Entries shown: Begin
theorem Coded.movRegImmAlt (w : Width) (r : Reg) (imm : Word) : Coded.Statement (.movRegImmAlt w r imm) :=
  coded_regImm rfl (immBytes_length w imm)

theorem Coded.addRegRegAlt (w : Width) (d : Reg) (r : Reg) : Coded.Statement (.addRegRegAlt w d r) :=
  coded_bytes rfl (Nat.le_of_ble_eq_true rfl)

theorem Coded.addcRegRegAlt (w : Width) (d : Reg) (r : Reg) : Coded.Statement (.addcRegRegAlt w d r) :=
  coded_bytes rfl (Nat.le_of_ble_eq_true rfl)

theorem Coded.subRegRegAlt (w : Width) (d : Reg) (r : Reg) : Coded.Statement (.subRegRegAlt w d r) :=
  coded_bytes rfl (Nat.le_of_ble_eq_true rfl)

theorem Coded.subcRegRegAlt (w : Width) (d : Reg) (r : Reg) : Coded.Statement (.subcRegRegAlt w d r) :=
  coded_bytes rfl (Nat.le_of_ble_eq_true rfl)

theorem Coded.incReg16Alt (r : Reg) : Coded.Statement (.incReg16Alt r) :=
  coded_bytes rfl (Nat.le_of_ble_eq_true rfl)

theorem Coded.decReg16Alt (r : Reg) : Coded.Statement (.decReg16Alt r) :=
  coded_bytes rfl (Nat.le_of_ble_eq_true rfl)

theorem Coded.cmpRegRegAlt (w : Width) (d : Reg) (r : Reg) : Coded.Statement (.cmpRegRegAlt w d r) :=
  coded_bytes rfl (Nat.le_of_ble_eq_true rfl)

theorem Coded.andRegRegAlt (w : Width) (d : Reg) (r : Reg) : Coded.Statement (.andRegRegAlt w d r) :=
  coded_bytes rfl (Nat.le_of_ble_eq_true rfl)

theorem Coded.andRegImmAlt (w : Width) (r : Reg) (i : Byte) : Coded.Statement (.andRegImmAlt w r i) :=
  coded_bytes rfl (Nat.le_of_ble_eq_true rfl)

theorem Coded.andMemImmAlt (w : Width) (m : Mem) (i : Byte) : Coded.Statement (.andMemImmAlt w m i) :=
  coded_memImm rfl (Nat.le_of_ble_eq_true rfl)

theorem Coded.orRegRegAlt (w : Width) (d : Reg) (r : Reg) : Coded.Statement (.orRegRegAlt w d r) :=
  coded_bytes rfl (Nat.le_of_ble_eq_true rfl)

theorem Coded.orRegImmAlt (w : Width) (r : Reg) (i : Byte) : Coded.Statement (.orRegImmAlt w r i) :=
  coded_bytes rfl (Nat.le_of_ble_eq_true rfl)

theorem Coded.orMemImmAlt (w : Width) (m : Mem) (i : Byte) : Coded.Statement (.orMemImmAlt w m i) :=
  coded_memImm rfl (Nat.le_of_ble_eq_true rfl)

theorem Coded.xorRegRegAlt (w : Width) (d : Reg) (r : Reg) : Coded.Statement (.xorRegRegAlt w d r) :=
  coded_bytes rfl (Nat.le_of_ble_eq_true rfl)

theorem Coded.xorRegImmAlt (w : Width) (r : Reg) (i : Byte) : Coded.Statement (.xorRegImmAlt w r i) :=
  coded_bytes rfl (Nat.le_of_ble_eq_true rfl)

theorem Coded.xorMemImmAlt (w : Width) (m : Mem) (i : Byte) : Coded.Statement (.xorMemImmAlt w m i) :=
  coded_memImm rfl (Nat.le_of_ble_eq_true rfl)

theorem Coded.pushReg16Alt (r : Reg) : Coded.Statement (.pushReg16Alt r) :=
  coded_bytes rfl (Nat.le_of_ble_eq_true rfl)

theorem Coded.popReg16Alt (r : Reg) : Coded.Statement (.popReg16Alt r) :=
  coded_bytes rfl (Nat.le_of_ble_eq_true rfl)

end Sys2Proof.Laws
end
Entries shown: End
### Assignment
Give back each entry so that it matches the original word for word.

### Exercise output
theorem Coded.movRegImmAlt (w : Width) (r : Reg) (imm : Word) : Coded.Statement (.movRegImmAlt w r imm) :=
  coded_regImm rfl (immBytes_length w imm)

theorem Coded.addRegRegAlt (w : Width) (d : Reg) (r : Reg) : Coded.Statement (.addRegRegAlt w d r) :=
  coded_bytes rfl (Nat.le_of_ble_eq_true rfl)

theorem Coded.addcRegRegAlt (w : Width) (d : Reg) (r : Reg) : Coded.Statement (.addcRegRegAlt w d r) :=
  coded_bytes rfl (Nat.le_of_ble_eq_true rfl)

theorem Coded.subRegRegAlt (w : Width) (d : Reg) (r : Reg) : Coded.Statement (.subRegRegAlt w d r) :=
  coded_bytes rfl (Nat.le_of_ble_eq_true rfl)

theorem Coded.subcRegRegAlt (w : Width) (d : Reg) (r : Reg) : Coded.Statement (.subcRegRegAlt w d r) :=
  coded_bytes rfl (Nat.le_of_ble_eq_true rfl)

theorem Coded.incReg16Alt (r : Reg) : Coded.Statement (.incReg16Alt r) :=
  coded_bytes rfl (Nat.le_of_ble_eq_true rfl)

theorem Coded.decReg16Alt (r : Reg) : Coded.Statement (.decReg16Alt r) :=
  coded_bytes rfl (Nat.le_of_ble_eq_true rfl)

theorem Coded.cmpRegRegAlt (w : Width) (d : Reg) (r : Reg) : Coded.Statement (.cmpRegRegAlt w d r) :=
  coded_bytes rfl (Nat.le_of_ble_eq_true rfl)

theorem Coded.andRegRegAlt (w : Width) (d : Reg) (r : Reg) : Coded.Statement (.andRegRegAlt w d r) :=
  coded_bytes rfl (Nat.le_of_ble_eq_true rfl)

theorem Coded.andRegImmAlt (w : Width) (r : Reg) (i : Byte) : Coded.Statement (.andRegImmAlt w r i) :=
  coded_bytes rfl (Nat.le_of_ble_eq_true rfl)

theorem Coded.andMemImmAlt (w : Width) (m : Mem) (i : Byte) : Coded.Statement (.andMemImmAlt w m i) :=
  coded_memImm rfl (Nat.le_of_ble_eq_true rfl)

theorem Coded.orRegRegAlt (w : Width) (d : Reg) (r : Reg) : Coded.Statement (.orRegRegAlt w d r) :=
  coded_bytes rfl (Nat.le_of_ble_eq_true rfl)

theorem Coded.orRegImmAlt (w : Width) (r : Reg) (i : Byte) : Coded.Statement (.orRegImmAlt w r i) :=
  coded_bytes rfl (Nat.le_of_ble_eq_true rfl)

theorem Coded.orMemImmAlt (w : Width) (m : Mem) (i : Byte) : Coded.Statement (.orMemImmAlt w m i) :=
  coded_memImm rfl (Nat.le_of_ble_eq_true rfl)

theorem Coded.xorRegRegAlt (w : Width) (d : Reg) (r : Reg) : Coded.Statement (.xorRegRegAlt w d r) :=
  coded_bytes rfl (Nat.le_of_ble_eq_true rfl)

theorem Coded.xorRegImmAlt (w : Width) (r : Reg) (i : Byte) : Coded.Statement (.xorRegImmAlt w r i) :=
  coded_bytes rfl (Nat.le_of_ble_eq_true rfl)

theorem Coded.xorMemImmAlt (w : Width) (m : Mem) (i : Byte) : Coded.Statement (.xorMemImmAlt w m i) :=
  coded_memImm rfl (Nat.le_of_ble_eq_true rfl)

theorem Coded.pushReg16Alt (r : Reg) : Coded.Statement (.pushReg16Alt r) :=
  coded_bytes rfl (Nat.le_of_ble_eq_true rfl)

theorem Coded.popReg16Alt (r : Reg) : Coded.Statement (.popReg16Alt r) :=
  coded_bytes rfl (Nat.le_of_ble_eq_true rfl)

end Sys2Proof.Laws
end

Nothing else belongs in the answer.